In my field of study, it is well-established that there is a linear relationship between two variables -log10(x) and y.
I made the following scatterplot in R, with the code:
plot(-log10(LDR2EUR$V5),LDR2EUR$V6,ylab="r2 to rs13169313", xlab="log10(association p-value)",col=ifelse(LDR2EUR$V6==1,'purple',LDR2EUR$V7), pch=20)
and I then attempted to add a regression line via:
abline(lm(LDR2EUR$V6~-log10(LDR2EUR$V5)))
However, the line does not fit the data like a best fit line should.

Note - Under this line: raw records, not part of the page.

theorem witness_StoreDecimalDigits : ({ State.reset with i := 4093 } : State).i.toNat + 2 < 4096 ∧
    4096 ≤ ({ State.reset with i := 4094 } : State).i.toNat + 2 ∧
    (4092 < ({ State.reset with i := 4093 } : State).i.toNat ∨
      ({ State.reset with i := 4093 } : State).i.toNat + 2 < 4092) := by decide

theorem witness_StoreRegisterBlock :
    ({ State.reset with i := 4080 } : State).i.toNat + (0xF#4).toNat < 4096 ∧
    4096 ≤ ({ State.reset with i := 4081 } : State).i.toNat + (0xF#4).toNat ∧ (0xF#4).toNat ≤ (0xF#4).toNat ∧
    (4079 < ({ State.reset with i := 4080 } : State).i.toNat ∨
      ({ State.reset with i := 4080 } : State).i.toNat + (0xF#4).toNat < 4079) := by decide

theorem witness_LoadRegisterBlock :
    ({ State.reset with i := 4095 } : State).i.toNat + (0x0#4).toNat < 4096 ∧
    4096 ≤ ({ State.reset with i := 4095 } : State).i.toNat + (0x1#4).toNat := by decide

/-- The state right after the store is such a later state. -/
theorem witness_StoredBlockLoadsBack :
    ({ withRegs [(0, 0xAB)] with i := 4080 } : State).i.toNat + (0xF#4).toNat < 4096 ∧
    (nextOf (exec (.stRegs 0xF) { withRegs [(0, 0xAB)] with i := 4080 })).map (fun t => (t.i, t.mem)) =
      some (4080, [(4080, 0xAB)]) := by decide

/-- A sprite of 15 rows, a pixel under one of its bits at the wrap of both edges, and a pixel under none. -/
theorem witness_DrawFlipsTheSpritesPixels : tallSprite.length ≤ 15 ∧ SpriteCovers 63 31 tallSprite 6 13 ∧
    ¬SpriteCovers 63 31 tallSprite 7 13 := by
  refine ⟨by decide, ⟨14, 7, by decide, by decide, by decide, by decide, by decide⟩, ?_⟩
  rintro ⟨r, b, hr, hb, -, h, -⟩
  omega

/-- A collision is seen, and none is. -/
theorem witness_CollisionIsASetPixelCleared : tallSprite.length ≤ 15 ∧
    (draw (pixels [(0, 0)]) 63 31 [0xFF, 0xFF]).2 = true ∧ (draw blankScreen 63 31 [0xFF, 0xFF]).2 = false := by
  decide

theorem witness_DrawingTwiceRestoresTheScreen : [(0x00 : Byte), 0x80].length ≤ 15 ∧
    (draw (draw blankScreen 63 31 [0x00, 0x80]).1 63 31 [0x00, 0x80]).2 = true ∧
    (draw blankScreen 63 31 [0x00, 0x80]).2 = false ∧ (∃ row ∈ [(0x00 : Byte), 0x80], row ≠ 0) ∧
    pixel blankScreen 63 0 = false := by decide

theorem witness_DrawingTwiceRestoresTheScreen_covered : SpriteCovers 63 31 [0x00, 0x80] 63 0 :=
  ⟨1, 0, by decide, by decide, by decide, by decide, by decide⟩

/-- Log entry 22: a sprite whose one bit that is 1 landed on a set pixel collides the first time and not the second. -/
theorem test_drawing_twice_over_a_set_pixel : (draw (pixels [(0, 0)]) 0 0 [0x80]).2 = true ∧
    (draw (draw (pixels [(0, 0)]) 0 0 [0x80]).1 0 0 [0x80]).2 = false := by decide

/-- N = 0 at any `i`, the last byte at 4095, and the last byte at 4096. -/
theorem witness_DrawInstructionDrawsFromMemory : (0#4 : Nibble).toNat = 0 ∧
    ({ State.reset with i := 4081 } : State).i.toNat + (0xF#4).toNat - 1 < 4096 ∧
    (1 ≤ (0xF#4).toNat ∧ 4096 ≤ ({ State.reset with i := 4082 } : State).i.toNat + (0xF#4).toNat - 1) ∧
    14 < (0xF#4).toNat := by decide

/-- The last digit, pressed and not, and the first operand above it. -/
theorem witness_KeySkipsReadTheLatch : ((withRegs [(4, 0x0F)]).reg 4).toNat ≤ 0x0F ∧
    0x0F < ((withRegs [(4, 0x10)]).reg 4).toNat ∧
    ({ withRegs [(4, 0x0F)] with key := 0x8000 } : State).key.getLsbD ((withRegs [(4, 0x0F)]).reg 4).toNat = true ∧
    (withRegs [(4, 0x0F)]).key.getLsbD ((withRegs [(4, 0x0F)]).reg 4).toNat = false := by decide

theorem witness_WaitForKeyStuttersOrTakesAKey : State.reset.key = 0 ∧
    ({ State.reset with key := 0x8000 } : State).key ≠ 0 := by decide

/-- A legal `i` at its greatest with and without a carry, and the last and the first block past the end. -/
theorem witness_AlternativePoliciesAreTheSpecs : ({ State.reset with i := 0x0FFF } : State).i.toNat ≤ 0x0FFF ∧
    0x0FFF < ({ withRegs [(0, 1)] with i := 0x0FFF } : State).i.toNat + ((withRegs [(0, 1)]).reg 0).toNat ∧
    ¬0x0FFF < ({ State.reset with i := 0x0FFF } : State).i.toNat + (State.reset.reg 0).toNat ∧
    ({ State.reset with i := 4080 } : State).i.toNat + (0xF#4).toNat < 4096 ∧
    4096 ≤ ({ State.reset with i := 4081 } : State).i.toNat + (0xF#4).toNat ∧
    ((withRegs [(4, 0x1F)]).reg 4).toNat % 16 = 0xF := by decide

/-- A host's byte taken by CXNN, and the counter of draws advanced by it and by FX0A. -/
theorem witness_RandomSourceChangesOnlyByItsReaders :
    (nextOf (exec (.rnd 3 0x0F) { State.reset with script := [0xA7] })).map (fun t => (t.script, t.draws)) =
      some ([], 1) ∧
    (nextOf (exec (.ldVxK 5) { State.reset with key := 0x0080, script := [0xA7] })).map
      (fun t => (t.script, t.draws)) = some ([0xA7], 1) ∧ State.reset.draws = 0 := by
  refine ⟨by decide, ?_, rfl⟩
  rw [exec, execLdVxK, pickedKey_of_single (k := 7) (by decide)]
  decide

/-- The longest legal image and the shortest that is too long. -/
theorem witness_ResetClearsScreenTimersAndLatch : (List.replicate 3584 (0xFF : Byte)).length ≤ 3584 ∧
    3584 < (List.replicate 3585 (0xFF : Byte)).length ∧ 15 < 16 := by
  rw [List.length_replicate, List.length_replicate]
  decide

theorem witness_FaultLatchHasTheSpecsNumbers : State.reset.fault = none ∧
    ({ State.reset with fault := some (.unknownInstruction 0x0000) } : State).fault =
      some (.unknownInstruction 0x0000) ∧
    ({ State.reset with fault := some .stackOverflow } : State).fault = some .stackOverflow ∧
    ({ State.reset with fault := some .stackUnderflow } : State).fault = some .stackUnderflow ∧
    ({ State.reset with fault := some .memoryOutOfBounds } : State).fault = some .memoryOutOfBounds ∧
    ({ State.reset with fault := some (.operandOutOfRange 0xE49E) } : State).fault =
      some (.operandOutOfRange 0xE49E) ∧
    ({ State.reset with fault := some .programTooLarge } : State).fault = some .programTooLarge := by decide

/-- This machine's policies with UNKNOWN_POLICY = skip. -/
def skipPolicy : Config := { policy with unknown := .skip }

theorem witness_StepUnderAPolicyReportsToTheHost_unknown : ReadyToExecute State.reset 0x0000 ∧
    decodeWord 0x0000 = none ∧ skipPolicy.unknown = .skip ∧ policy.unknown = .fatal :=
  ⟨⟨by decide, by decide, by decide⟩, by decide, rfl, rfl⟩

theorem witness_StepUnderAPolicyReportsToTheHost_latched :
    ({ State.reset with fault := some .stackOverflow } : State).fault = some .stackOverflow := rfl

/-- An instruction that completes, and one that latches a fault. -/
theorem witness_StepUnderAPolicyReportsToTheHost_decoded :
    ReadyToExecute (at200 0x00E0) (encode .cls) ∧
    (nextOf (execUnder skipPolicy .cls (at200 0x00E0))).map (·.fault) = some none ∧
    ReadyToExecute (at200 0x00EE) (encode .ret) ∧
    (nextOf (execUnder skipPolicy .ret (at200 0x00EE))).map (·.fault) = some (some .stackUnderflow) :=
  ⟨⟨by decide, by decide, by decide⟩, by decide, ⟨by decide, by decide, by decide⟩, by decide⟩

theorem witness_StepUnderAPolicyReportsToTheHost_independent (x : RegIx) : Instr.ldB 3 ≠ .addI x ∧
    Instr.ldB 3 ≠ .ldF x ∧ Instr.ldB 3 ≠ .skp x ∧ Instr.ldB 3 ≠ .sknp x ∧ Instr.ldB 3 ≠ .stRegs x ∧
    Instr.ldB 3 ≠ .ldRegs x := ⟨nofun, nofun, nofun, nofun, nofun, nofun⟩

/-- 30_encoding.md R98: the unknown opcode 0x0000 is skipped and reported, then again at the next address. -/
theorem test_skip_policy_reports : (runOps skipPolicy [.step, .step] State.reset).1 =
    [.skipped 0x0000, .skipped 0x0000] ∧
    (nextOf (runOps skipPolicy [.step, .step] State.reset).2).map (fun t => (t.pc, t.fault)) =
      some (0x0204, none) := by decide

/-- H8, and 40_step_cycle.md R121: the latched condition is reported again. -/
theorem test_latched_step_reports_again : (runOps policy [.step, .step] (at200 0x00EE)).1 =
    [.fatal .stackUnderflow, .fatal .stackUnderflow] := by decide

end Sys2Proof.Tests
end

section
/-! PROOF. Reset: what the elements of `State.reset` hold, and the obligation about its stated values (10_state.md R38). -/

namespace Sys2Proof.Machine

@[simp] theorem State.reset_reg (k : RegIx) : State.reset.reg k = 0 := Vector.getElem_replicate k.isLt
@[simp] theorem State.reset_i : State.reset.i = 0 := rfl
@[simp] theorem State.reset_sp : State.reset.sp = 0 := rfl
@[simp] theorem State.reset_pc : State.reset.pc = 0x0200 := rfl

/-- Settles O20: the reset operation leaves `v`, `i`, `sp` and `pc` as `State.reset` has them, whatever the state, the
FONT, the fill and the image; the bound on the image is not needed. -/
theorem resetLeavesTheStatedValues : Obligations.ResetLeavesTheStatedValues := by
  unfold Obligations.ResetLeavesTheStatedValues
  constructor
  · exact fun k => ⟨State.reset_reg k, State.reset_i, State.reset_sp, State.reset_pc⟩
  · intro s fontBytes fill image _
    refine ⟨fun k => ?_, ?_, ?_, ?_⟩
    · rw [State.resetWith_reg, State.reset_reg]
    · rw [State.resetWith_i, State.reset_i]
    · rw [State.resetWith_sp, State.reset_sp]
    · rw [State.resetWith_pc, State.reset_pc]

end Sys2Proof.Machine
end

section
/-! PROOF. The decoder and the encoder are inverse to each other, the rows of the opcode table are the words its
instructions encode to, and the obligations about the table (spec 30_encoding.md R95) and the fields (R91). -/

namespace Sys2Proof

/-- Settles O5, one law of Laws/Decode.lean per field. -/
theorem fieldsAreNibblesOfTheOpcode : Obligations.FieldsAreNibblesOfTheOpcode := fun op =>
  ⟨toNat_opField op, toNat_xField op, toNat_yField op, toNat_nField op, toNat_nnField op, toNat_nnnField op⟩

/-! ### A word with known fields is in its format -/

section Formats

variable {op : Word} {o n : Nibble} {nn : Byte}

theorem formatA_of_opField (ho : opField op = o) : formatA o (nnnField op) = op :=
  ho ▸ formatA_fields op

theorem formatXI_of_opField (ho : opField op = o) : formatXI o (xField op) (nnField op) = op :=
  ho ▸ formatXI_fields op

theorem formatXK_of_fields (ho : opField op = o) (hnn : nnField op = nn) : formatXI o (xField op) nn = op :=
  hnn ▸ formatXI_of_opField ho

theorem formatXYN_of_opField (ho : opField op = o) : formatXY o (xField op) (yField op) (nField op) = op :=
  ho ▸ formatXY_fields op

theorem formatXY_of_fields (ho : opField op = o) (hn : nField op = n) : formatXY o (xField op) (yField op) n = op :=
  hn ▸ formatXYN_of_opField ho

/-! ### What a mask of the opcode table leaves of a word fixes its fields -/

theorem opField_of_mask (h : op &&& 0xF000 = formatA o 0) : opField op = o := by
  rw [← formatA_fields op, Laws.Pattern.formatA_fixed] at h
  simpa using congrArg opField h

theorem fields_of_maskXK (h : op &&& 0xF0FF = formatXI o 0 nn) : opField op = o ∧ nnField op = nn := by
  rw [← formatXI_fields op, Laws.Pattern.formatXK_fixed] at h
  exact ⟨by simpa using congrArg opField h, by simpa using congrArg nnField h⟩

theorem fields_of_maskXY (h : op &&& 0xF00F = formatXY o 0 0 n) : opField op = o ∧ nField op = n := by
  rw [← formatXY_fields op, Laws.Pattern.formatXY_fixed] at h
  exact ⟨by simpa using congrArg opField h, by simpa using congrArg nField h⟩

theorem formatZ_of_mask {p : Word} (h : op &&& 0xFFFF = p) : formatZ p = op :=
  h.symm.trans (BitVec.and_allOnes (x := op))

theorem formatA_of_mask (h : op &&& 0xF000 = formatA o 0) : formatA o (nnnField op) = op :=
  formatA_of_opField (opField_of_mask h)

theorem formatXI_of_mask (h : op &&& 0xF000 = formatA o 0) : formatXI o (xField op) (nnField op) = op :=
  formatXI_of_opField (opField_of_mask h)

theorem formatXYN_of_mask (h : op &&& 0xF000 = formatA o 0) : formatXY o (xField op) (yField op) (nField op) = op :=
  formatXYN_of_opField (opField_of_mask h)

theorem formatXK_of_mask (h : op &&& 0xF0FF = formatXI o 0 nn) : formatXI o (xField op) nn = op :=
  formatXK_of_fields (fields_of_maskXK h).1 (fields_of_maskXK h).2

theorem formatXY_of_mask (h : op &&& 0xF00F = formatXY o 0 0 n) : formatXY o (xField op) (yField op) n = op :=
  formatXY_of_fields (fields_of_maskXY h).1 (fields_of_maskXY h).2

end Formats

/-! ### Decoding an encoded instruction -/

@[simp] theorem decodeWord_formatXY_8 (x y : RegIx) (n : Nibble) :
    decodeWord (formatXY 0x8 x y n) = decodeGroup8 x y n := by
  simp [decodeWord]

@[simp] theorem decodeWord_formatXI_E (x : RegIx) (nn : Byte) :
    decodeWord (formatXI 0xE x nn) = decodeGroupE x nn := by
  simp [decodeWord]

@[simp] theorem decodeWord_formatXI_F (x : RegIx) (nn : Byte) :
    decodeWord (formatXI 0xF x nn) = decodeGroupF x nn := by
  simp [decodeWord]

/-- The decoder gives back every encoded instruction. -/
@[simp] theorem decodeWord_encode (i : Instr) : decodeWord (encode i) = some i := by
  cases i with
  | cls | ret => rfl
  | ldReg | orReg | andReg | xorReg | addReg | sub | shr | subn | shl => exact decodeWord_formatXY_8 ..
  | skp | sknp => exact decodeWord_formatXI_E ..
  | ldVxDt | ldVxK | ldDtVx | ldStVx | addI | ldF | ldB | stRegs | ldRegs => exact decodeWord_formatXI_F ..
  | jp | call | seImm | sneImm | seReg | ldImm | addImm | sneReg | ldI | jpV0 | rnd | drw =>
    simp [encode, decodeWord]

/-! ### Encoding a decoded word -/

theorem encode_of_decodeGroup0 {op : Word} {i : Instr} (h : decodeGroup0 op = some i) : encode i = op := by
  unfold decodeGroup0 at h
  split_ifs at h with h1 h2 <;> cases h
  · exact h1.symm
  · exact h2.symm

theorem encode_of_decodeGroup8 {x y : RegIx} {n : Nibble} {i : Instr} (h : decodeGroup8 x y n = some i) :
    encode i = formatXY 0x8 x y n := by
  unfold decodeGroup8 at h
  split at h <;> cases h
  all_goals
    rename_i hn
    exact congrArg (formatXY 0x8 x y) (BitVec.eq_of_toNat_eq hn.symm)

theorem encode_of_decodeGroupE {x : RegIx} {nn : Byte} {i : Instr} (h : decodeGroupE x nn = some i) :
    encode i = formatXI 0xE x nn := by
  unfold decodeGroupE at h
  split_ifs at h <;> cases h <;> subst nn <;> rfl

theorem encode_of_decodeGroupF {x : RegIx} {nn : Byte} {i : Instr} (h : decodeGroupF x nn = some i) :
    encode i = formatXI 0xF x nn := by
  unfold decodeGroupF at h
  split_ifs at h <;> cases h <;> subst nn <;> rfl

/-- A word that decodes is the encoding of its instruction: each leaf of the decision tree puts the fields it tested
and the fields it read back where they stood. The leaf of OP = k is the case `h_(k+1)`. -/
theorem encode_of_decodeWord {op : Word} {i : Instr} (h : decodeWord op = some i) : encode i = op := by
  unfold decodeWord at h
  split at h
  case h_1 => exact encode_of_decodeGroup0 h
  case h_9 ho => exact (encode_of_decodeGroup8 h).trans (formatXYN_of_opField (BitVec.eq_of_toNat_eq ho))
  case h_15 ho => exact (encode_of_decodeGroupE h).trans (formatXI_of_opField (BitVec.eq_of_toNat_eq ho))
  case h_16 ho => exact (encode_of_decodeGroupF h).trans (formatXI_of_opField (BitVec.eq_of_toNat_eq ho))
  case h_6 ho | h_10 ho =>
    split_ifs at h with hn
    cases h
    exact formatXY_of_fields (BitVec.eq_of_toNat_eq ho) hn
  case h_2 ho | h_3 ho | h_11 ho | h_12 ho =>
    cases h
    exact formatA_of_opField (BitVec.eq_of_toNat_eq ho)
  case h_4 ho | h_5 ho | h_7 ho | h_8 ho | h_13 ho =>
    cases h
    exact formatXI_of_opField (BitVec.eq_of_toNat_eq ho)
  case h_14 ho =>
    cases h
    exact formatXYN_of_opField (BitVec.eq_of_toNat_eq ho)
  case h_17 => cases h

I am wondering if the poor line fit may have to do with the -log10?
Since
cor(LDR2$V6,-log10(LDR2$V5))
returns 0.9776906 it seems to me that a horizontal line should not result, but rather a line similar to the line y=x.
Any guidance would be much appreciated.
It's a formula problem and nothing to do with log10 but rather because of how "-"
-signs are interpreted in formula expressions:
lm(LDR2EUR$V6 ~ -log10(LDR2EUR$V5)
.... does not regress V6 against negative V5 but rather removes V5 from consideration. (You ended up plotting a line at the mean of V6. Try instead:
abline( lm( LDR2EUR$V6 ~ I(-log10(LDR2EUR$V5) ) )
It's possible that you really wanted (if theory supports a line through (0,0):
abline( lm( LDR2EUR$V6 ~ I(-log10(LDR2EUR$V5) -1 ) )
Which does also not subtract 1 from anything, but rather removes the y-intercept and forces the fit to go through the origin.